- Directed by: Tamar Shavgulidze
- Written by: Tamar Shavgulidze
- Produced by: Tekla Matchavariani; Aleksandre Shervashidze;
- Starring: Nino Kasradze; Ketevan Gageshidze; Mariam Iremashvili; Nina Mazodier; Ekaterine Kalatozishvili;
- Cinematography: Giorgi Shvelidze
- Edited by: Nodar Nozadze
- Production companies: Georgian National Film Centre; Nushi Film;
- Distributed by: MUBI (United Kingdom)
- Release date: September 7, 2019 (TIFF);
- Running time: 70 minutes
- Country: Georgia
- Language: Georgian
- Budget: €45,000

= Comets (film) =

Georgian drama film

Comets (Georgian: კომეტები, K'omet'ebi) is a 2019 Georgian drama film written and directed by Tamar Shavgulidze in her screen debut. The film follows two women who are reunited after thirty years following a brief romantic relationship as teenagers, during which time one has moved abroad and become a restaurateur, while the other has remained in Georgia, married and had children. The film premiered at the 2019 Toronto International Film Festival.

== Synopsis ==
Nana is preparing for the arrival of her son Giorgi and his family when her childhood friend Irina, with whom she had a secret love affair as a teenager, stops by her home in the countryside outside Tbilisi on her way to the airport to return to her home in Kraków. The women talk about the three decades that have passed: Irina moved to Europe, witnessing the fall of the Berlin Wall and living in Germany and Portugal before taking over her father's restaurant business in Poland upon his death; while Nana remained in their hometown through several wars, married and had two children - including a daughter secretly named after Irina - before being widowed seven years earlier. During their conversations, flashbacks are shown of their adolescence in Nana's garden. In the present, the two share a kiss before being interrupted by Nana's daughter returning home. The film ends with the recreation of a sci-fi film that the younger versions of Nana and Irina watched in Nana's garden.

== Cast ==

- Nino Kasradze as Irina, a Georgian woman who has long emigrated to Kraków, where she runs a restaurant business.
  - Mariam Iremashvili as young Irina
- Ketevan Gegeshidze as Nana, Irina's widowed childhood friend, who has remained in their village in Georgia and has had children and grandchildren.
  - Nina Mazodier as young Nana
- Ekaterine Kalatozishvili as Irina, Nana's daughter, named after her former lover.

== Production ==
The film's title comes from the poem "The Night Dances" written by Sylvia Plath. It was filmed on location in Georgia in 2018, with post-production being completed the following year.

== Release ==
Comets premiered at the Toronto International Film Festival in September 2019; it was subsequently screened at the Queer Lisboa International Queer Film Festival and the Prague International Film Festival, both in 2020.

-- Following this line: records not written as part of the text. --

-- ==== Sys2Proof/Machine/LinkPort.lean ====
section
/-! DEFINITION. The loop port's own operations (chapter 1): the consecutive counts, the entries to UP, HUNT and DOWN, the
departure from UP, and the loop reset of every block. -/

namespace Sys2Proof.Machine

/-- A valid frame counted: valid count up to 4, damaged count 0, silence timer restarted (R4). -/
def Port.countValid (p : Port) : Port :=
  { p with validCount := min (p.validCount + 1) 4, damagedCount := 0, silence := some Config.silenceTicks }

/-- A damaged frame counted: damaged count up to 8, valid count 0 (R4). -/
def Port.countDamaged (p : Port) : Port :=
  { p with damagedCount := min (p.damagedCount + 1) 8, validCount := 0 }

/-- Entry to UP: both counts 0; a set down-seen latch posts LINK at an addressed node and is cleared (R4, R7). -/
def State.enterUp (s : State) : State :=
  let t := { s with port := { s.port with link := .up, validCount := 0, damagedCount := 0, downSeen := false } }
  if s.port.downSeen && s.addressed then t.post .link 0 .nothing else t

/-- The departure from UP: the pending mark word is discarded, and at an addressed node the receiver, the watch table and
the capture engine are told (R8, R18, R31, R74, R95). -/
def State.departUp (s : State) : State :=
  let t := { s with port := { s.port with markWord := 0 } }
  if s.addressed then ((t.breakReceiver).breakWatches).endAll .link else t

/-- Entry to HUNT from UP: both counts 0, the silence timer as it stands (R4), and the departure (R8). -/
def State.upToHunt (s : State) : State :=
  { s with port := { s.port with link := .hunt, validCount := 0, damagedCount := 0 } }.departUp

/-- Entry to HUNT from DOWN (R3). -/
def State.downToHunt (s : State) : State :=
  { s with port := { s.port with
      link := .hunt, validCount := 0, damagedCount := 0, silence := some Config.silenceTicks } }

/-- What every entry to DOWN from HUNT or UP does (R5). -/
def State.markDown (s : State) : State :=
  let t := s.bump .linkDowns 1
  { t with port := { t.port with link := .down, validCount := 0, damagedCount := 0, silence := none, downSeen := true } }

/-- Entry to DOWN, with the departure where the link leaves UP (R5, R8); none from DOWN itself. -/
def State.enterDown (s : State) : State :=
  match s.port.link with
  | .down => s
  | .hunt => s.markDown
  | .up => s.markDown.departUp

/-- A valid frame that arrives in HUNT: forwarded unchanged, counted, and the fourth in a row takes the link to UP
(R4, R11). -/
def State.huntValid (s : State) (ws : List Word) : State :=
  let t := { s.emit (.frame ws) with port := (s.emit (.frame ws)).port.countValid }
  if t.port.validCount = 4 then t.enterUp else t

/-- A damaged frame that arrives in HUNT or UP: replaced, counted, and the eighth in a row takes UP to HUNT (R4, R6). -/
def State.damagedArrives (s : State) (ws : List Word) : State :=
  let t := (s.emit (.frame (idleFrame true (damagedLength ws.length)))).bump .damagedFrames 1
  let u := { t with port := t.port.countDamaged }
  if u.port.link = .up ∧ u.port.damagedCount = 8 then u.upToHunt else u

/-! ### Loop reset -/

/-- The notice unit at a loop reset (R138). -/
def State.resetNotices (s : State) : State :=
  { s with notices := { s.notices with queue := [], nextNumber := 0, overflow := false } }

/-- The loop reset of every block (R10, R14, R32, R51, R96, R121, R138, R155, R174). -/
def State.loopReset (s : State) : State :=
  let a := { s with port := { s.port with markWord := 0 } }
  let b := (((a.breakReceiver).endAll .reset).resetWatches).readingReturn
  let c := b.resetNotices
  { c with
    events := { c.events with waiting := [] }
    session := { origins := [], holder := none, leaseTimer := none } }

end Sys2Proof.Machine
end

Comets was also shown at the Tbilisi International Film Festival in December 2019; its premiere received some press attention after the anti-gay group For a United and Moral Georgia picketed the film, in addition to the also-LGBT themed And Then We Danced. The organisation's spokesman criticised Comets as "homosexual propaganda".

== Reception ==
Comets received broadly positive reviews from critics internationally. Alex Heaney from Seventh Row gave the film a rave review, naming it one of the best films at the 2019 Toronto International Film Festival still seeking distribution, describing it as "quiet" and "lovely". Peter Bradshaw in The Guardian awarded the film three stars, describing it as a "strangely affecting drama" and an "interesting experiment in the alternative reality that is love". Madeline Wall, writing in Cinema Scope, praised Shavgulidze's direction and the film's use of flashbacks, though ultimately found it "doesn't quite live up to its ambitions". Nafees Ahmed, writing for High On Films, awarded the film four stars, praising the work of the crew, including Nodar Nozadze's editing and Giorgi Shvelidze's cinematography.

In a negative review, Wendy Ide in Screen Daily criticised the film as being "slow-moving", calling Shavgulidze's writing and directing as "understated" and "low-key", putting a burden on the cast that they "[struggled] to meet".

== Awards ==
Shavgulidze was nominated for Best Screenplay at the 2019 Asia Pacific Screen Awards.